Craven, who was based at St George's Barracks, Oakham, Leicestershire, pleaded guilty to possessing an imitation firearm with intent but was given a community service sentence because of his age and because he had no previous convictions.

He has been allowed to keep his job in the British Army and he was flown out to do a 16-month tour of the Six Counties the day after his court case. His 100 hours community service will be done in the Six Counties.

Presiding Judge Cole said: "You would have terrified the person whose temple you held the weapon against. People who commit that type of offence inevitably go to prison for a long time but I have to take into account that you are only 17 years of age."

And let him loose with a real gun to use on Irish people.

Dedicated follower of fashion

LENIN is to get a change of suit after more than 60 years lying in the Moscow mausoleum.

Jibes that a certain 26-County Labour Party leader has changed his clothes fairly often and has also spent a good bit of time lying in Moscow mausoleums are enough to make Lenin turn in his grave.

Journalists are our friends

THE fairly small Socialist Alliance is stepping up its bid to woo the largely Tory press in Britain with some wishful thinking.

The left-wing network tells its cadres some of its tricks of the trade through the none-too confidential method of the website: "We need to use the press better. The busy journalist is our friend. Pitched in the right way, journalists may simply cut and paste our statements into their stories."

Leaving aside that somewhat dubious observation, Socialist Alliance PR gurus are given some sound tips that could have been culled from the Belfast Sinn Féin media machine.

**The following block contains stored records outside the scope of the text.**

-- ==== Sys2Proof/Machine/State.lean ====
section
/-! DEFINITION. The state of the part as plain data: the configuration that the Table Store keeps, the running state of the
twelve blocks (0.4 of 00_scope.md), and the queue of commands that wait. Every default value is the value after POR with an
invalid Table Store (log entry 1), so that State.reset is the structure of the defaults. -/

namespace Sys2Proof.Machine

/-! ## Time -/

/-- A timer of the part. A running timer holds the time of its end, a paused one what remains of it; both in ms. -/
inductive Timer where
  | stopped
  | running (deadline : Nat)
  | paused (remaining : Nat)
deriving DecidableEq, Repr

/-! ## Frames -/

/-- A frame that passes its check, less its check word, which R1 makes a function of the rest. The count field is the
length of the payload (R1). -/
structure Frame where
  kind : BitVec 3 := 0
  tag : Tag := 0
  reserved : BitVec 4 := 0
  dst : Station := 0
  src : Station := 0
  channel : Channel := 0
  payload : List Word := []
deriving DecidableEq, Repr

/-! ## Configuration: what the Table Store holds besides the maps (Table 11-3) -/

/-- LINE_SET fields (R179). Times in ms, s and ms. -/
structure LineCfg where
  replyWindow : Nat := 10
  silencePeriod : Nat := 5
  cyclePeriod : Nat := 500
  refuseUnmapped : Bool := false
deriving DecidableEq, Repr

/-- Point kinds (Table 3-2). -/
inductive PointKind where
  | unused | level | analog | discrete | command | feedback
deriving DecidableEq, Repr

/-- Error modes of a LEVEL point (R55). -/
inductive ErrorMode where
  | perSample | accumulated
deriving DecidableEq, Repr

/-- Configured fields of a point, and its queue assignment (R46, R52). -/
structure PointCfg where
  kind : PointKind := .unused
  freshness : Nat := 0
  rawMin : Word := 0
  rawMax : Word := 0
  errorMode : ErrorMode := .perSample
  queue : Option QueueId := none
deriving DecidableEq, Repr

/-- A Scan Table entry (R61). -/
structure ScanCfg where
  station : Station := 0
  channel : Channel := 0
  span : Nat := 0
  interval : Nat := 0
  enable : Bool := false
deriving DecidableEq, Repr

/-- Scale modes of a sump (R77). -/
inductive ScaleMode where
  | plain | down | up
deriving DecidableEq, Repr

/-- SUMP_SET fields (Table 4-1). -/
structure SumpCfg where
  primary : Option PointId := none
  backup : Option PointId := none
  gain : Nat := 0
  offset : Int := 0
  filterK : Nat := 8
  ringSize : Nat := 4
  scale : ScaleMode := .plain
  gateLink : Bool := false
deriving DecidableEq, Repr

/-- A PRESENT breakpoint of a geometry (level, volume; R65) or of a curve (luminance, level; R168). -/
structure Breakpoint where
  x : Nat := 0
  y : Nat := 0
deriving DecidableEq, Repr

/-- STAGE_SET thresholds of one sump (R84). -/
structure Thresholds where
  watch : Nat := 0
  alert : Nat := 0
  closure : Nat := 0
  reopen : Nat := 0
  alertRate : Nat := 0
  watchInflow : Nat := 0
deriving DecidableEq, Repr

/-- SUPPLY_SET fields (Table 7-1, R102). -/
structure SupplyCfg where
  mains : Option PointId := none
  generator : Option PointId := none
  clearToStart : Option PointId := none
  mainsLimit : Nat := 0
  generatorLimit : Nat := 0
  motorFactor : Nat := 200
  panelKey : Option PointId := none
  lifetime : Nat := 10
deriving DecidableEq, Repr

/-- PUMP_SET fields of a pump (Table 8-1). -/
structure PumpCfg where
  enable : Bool := false
  sump : SumpId := 0
  ratedFlow : Nat := 1
  ratedKw : Nat := 0
  startFactor : Nat := 100
  inrush : Nat := 5
  runPoint : Option PointId := none
  runFeedback : Option PointId := none
  faultFeedback : Option PointId := none
  startConfirm : Nat := 10
  stopConfirm : Nat := 10
  minimumOff : Nat := 60
  startsPerHour : Nat := 6
deriving DecidableEq, Repr

/-- Pumping settings of a sump (R130): start levels s1 to s4 and stop levels t1 to t4, 0 for not configured. -/
structure PumpingCfg where
  start : List Nat := [0, 0, 0, 0]
  stop : List Nat := [0, 0, 0, 0]
  runLimit : Nat := 1
deriving DecidableEq, Repr

/-- BARRIER_SET fields (Table 9-1). -/
structure BarrierCfg where
  enable : Bool := false
  drive : Option PointId := none
  openLimit : Option PointId := none
  closedLimit : Option PointId := none
  presence1 : Option PointId := none
  presence2 : Option PointId := none
  head : Option PointId := none
  motorKw : Nat := 0
  warn : Nat := 30
  clearance : Nat := 20
  travel : Nat := 40
deriving DecidableEq, Repr

/-- GATE_SET fields (Table 9-5). -/
structure GateCfg where
  enable : Bool := false
  drive : Option PointId := none
  openLimit : Option PointId := none
  closedLimit : Option PointId := none
  outfall : Option PointId := none
  linkedSump : SumpId := 0
  margin : Nat := 100
  openDwell : Nat := 300
  motorKw : Nat := 0
  travel : Nat := 90
deriving DecidableEq, Repr

/-- ZONE_SET fields (Table 10-1). -/
structure ZoneCfg where
  enable : Bool := false
  dim : Option PointId := none
  current : Option PointId := none
  luminance : Option PointId := none
  curve : Fin 4 := 0
  ratedKw : Nat := 0
  ratedCurrent : Nat := 0
  safety : Nat := 0
  ramp : Nat := 5
  tolerance : Nat := 25
deriving DecidableEq, Repr

/-- The whole configuration (Table 11-3 less the maps). plan holds the entries for CLEAR to REOPENING and HELD (R85). -/
structure Tables where
  line : LineCfg := {}
  points : Vector PointCfg 256 := Vector.replicate 256 {}
  scan : Vector ScanCfg 32 := Vector.replicate 32 {}
  sumps : Vector SumpCfg 4 := Vector.replicate 4 {}
  geometry : Vector (Vector (Option Breakpoint) 8) 4 := Vector.replicate 4 (Vector.replicate 8 none)
  thresholds : Vector Thresholds 4 := Vector.replicate 4 {}
  descentDwell : Nat := 300
  reopenDwell : Nat := 600
  plan : Vector Plan 7 := #v[0, 0, 1, 1, 1, 1, 2]
  supply : SupplyCfg := {}
  pumps : Vector PumpCfg 8 := Vector.replicate 8 {}
  pumping : Vector PumpingCfg 4 := Vector.replicate 4 {}
  barriers : Vector BarrierCfg 4 := Vector.replicate 4 {}
  gate : GateCfg := {}
  zones : Vector ZoneCfg 6 := Vector.replicate 6 {}
  curves : Vector (Vector (Option Breakpoint) 8) 4 := Vector.replicate 4 (Vector.replicate 8 none)
deriving DecidableEq, Repr

/-! ## Upstream Port -/

/-- Link states (R7). -/
inductive LinkState where
  | up | lost
deriving DecidableEq, Repr

/-- An entry of the Upstream Queue; restartAnswer marks the ANSWER of the RESTART that waits for it (R185). -/
structure UpEntry where
  frame : Frame := {}
  restartAnswer : Bool := false
deriving DecidableEq, Repr

/-- Upstream Port (R10). -/
structure Upp where
  downstream : List Frame := []
  upstream : List UpEntry := []
  transmitter : Option UpEntry := none
  link : LinkState := .lost
  silence : Timer := .stopped
  noticeSeq : BitVec 4 := 0
deriving DecidableEq, Repr

/-! ## Field Line Controller -/

/-- Line states (1.3.6). -/
inductive LineState where
  | running | quenchPending | quenched
deriving DecidableEq, Repr

/-- The pair turn of the Field Arbiter (R12). -/
inductive PairTurn where
  | downstream | scan
deriving DecidableEq, Repr

/-- The origin of a field transaction and what the record holds for it (R11). -/
inductive Origin where
  | supervisory (original : Frame)
  | command (point : PointId) (value : Word) (attempt : Nat)
  | scan (entry : ScanId)
deriving DecidableEq, Repr

/-- The phase of a field transaction (R11). -/
inductive Phase where
  | sending | awaiting | guard
deriving DecidableEq, Repr

/-- The field transaction record; window is the reply window in force for it (R11, log entry 10). -/
structure Transaction where
  origin : Origin
  frame : Frame
  phase : Phase
  window : Nat
  timer : Timer
deriving DecidableEq, Repr

/-- A Command Queue entry (1.3.4). -/
structure CommandEntry where
  point : PointId
  value : Word
  attempt : Nat
deriving DecidableEq, Repr

/-- Field Line Controller (R23). -/
structure Flc where
  line : LineState := .running
  transaction : Option Transaction := none
  commandQueue : List CommandEntry := []
  scanPending : List ScanId := []
  pairTurn : PairTurn := .downstream
  ownTag : Tag := 0
  quenchWaiting : List Tag := []
deriving DecidableEq, Repr

/-! ## Point Map Unit -/

/-- The direction of a map entry or a lookup (2.2). -/
inductive Direction where
  | sample | command
deriving DecidableEq, Repr

/-- A KEY (2.1.1). -/
structure Key where
  plan : Plan := 0
  station : Station := 0
  channel : Channel := 0
deriving DecidableEq, Repr

/-- The stored fields of a map entry that its check bit covers (Table 2-2). -/
structure MapFields where
  valid : Bool := false
  isGlobal : Bool := false
  lock : Bool := false
  direction : Direction := .sample
  plan : Plan := 0
  station : Station := 0
  channel : Channel := 0
  point : BitVec 8 := 0
deriving DecidableEq, Repr

/-- A map entry (Table 2-2). -/
structure MapEntry where
  fields : MapFields := {}
  used : Bool := false
  check : Bool := false
deriving DecidableEq, Repr

/-- Miss Capture (2.4). -/
structure MissCapture where
  full : Bool := false
  key : Key := {}
  kind : BitVec 3 := 0
  count : Nat := 0
deriving DecidableEq, Repr

/-- Classes of the Path Fault Record (Table 2-4). -/
inductive FaultClass where
  | line | authority | map | upstreamOverrun
deriving DecidableEq, Repr

/-- One update of the Path Fault Record (Table 2-5). -/
structure FaultUpdate where
  cls : FaultClass := .line
  detail : Nat := 0
  key : Option Key := none
  loc : Option MapLoc := none
  kind : BitVec 3 := 0
deriving DecidableEq, Repr

/-- The Path Fault Record (Table 2-4); its age counts from writtenAt, which is the moment of POR until an update writes the record
(log entry 57). -/
structure PathFault where
  fv : Bool := false
  ow : Bool := false
  stored : FaultUpdate := {}
  writtenAt : Nat := 0
deriving DecidableEq, Repr

/-- Point Map Unit (R45). Set s, way w stands at place 2 s + w of sets. -/
structure Pmu where
  pinned : Vector MapEntry 16 := Vector.replicate 16 {}
  sets : Vector MapEntry 256 := Vector.replicate 256 {}
  miss : MissCapture := {}
  fault : PathFault := {}
deriving DecidableEq, Repr

/-! ## Point Image -/

/-- Point qualities (3.2.1). -/
inductive Quality where
  | never | good | stale | invalid
deriving DecidableEq, Repr

/-- Command states (R57). -/
inductive CommandState where
  | idle | pending | confirmed | failed
deriving DecidableEq, Repr

/-- Running fields of a point (Table 3-1); its age counts from since while the quality is not NEVER. -/
structure PointState where
  since : Nat := 0
  freshTimer : Timer := .stopped
  raw : Word := 0
  quality : Quality := .never
  changed : Bool := false
  commanded : Word := 0
  confirmed : Word := 0
  command : CommandState := .idle
deriving DecidableEq, Repr

/-- An entry of a level sample queue (3.4.1). -/
structure LevelEntry where
  raw : Word
  invalid : Bool
  range : Bool
deriving DecidableEq, Repr

/-- A level sample queue with its sticky flags (3.4.1). -/
structure LevelQueue where
  entries : List LevelEntry := []
  overrun : Bool := false
  accInvalid : Bool := false
  accRange : Bool := false
deriving DecidableEq, Repr

/-- Point Image (R63). -/
structure Pim where
  points : Vector PointState 256 := Vector.replicate 256 {}
  queues : Vector LevelQueue 8 := Vector.replicate 8 {}
  scanDue : Vector Timer 32 := Vector.replicate 32 .stopped
deriving DecidableEq, Repr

Spokespersons are advised: "Brush your hair and wear a clean shirt if you're going on the telly."

And the following is destined to be written in to the job description of aspiring Sinn Féin media mandarins.

"A press officer needs to be level headed, literate, informed, motivated and have the ability to lay on a touch of schmooze. A press officer cannot be: (a) A maverick that represents themselves more than the branch; (b) Quick to anger and potentially destroy precious relationships with the press; (c) Drunk, stoned or otherwise unsuitable to be the public face of the local SA."

Sinn Féin press officers don't have to be told that, do they?

Break for the border

THE LOW-COST airline, Jet2.com, will now fly from Leeds Bradford to Belfast because, the carrier says: "Belfast is fast-becoming one of the most popular weekend break cities in the UK and, for many, is the 'new' Dublin".

Another step on the slippery runway to a united Ireland?

Rabbitte get your gun

"The relatively vague and technical terms used so far, which have done as much to suggest what was not decommissioned as what was, clearly fall far short of what Mr Trimble and his colleagues believed they were entitled to expect", opined Pat Rabbitte in the Dáil debate on the Peace Process last week. The Labour leader, formerly Democratic Left, New Agenda, Workers' Party, Sinn Féin the Workers Party, 'Official Sinn Féin' member might tell us how the 'Official IRA' put weapons beyond use. And we would be quite happy with even 'relatively vague' information.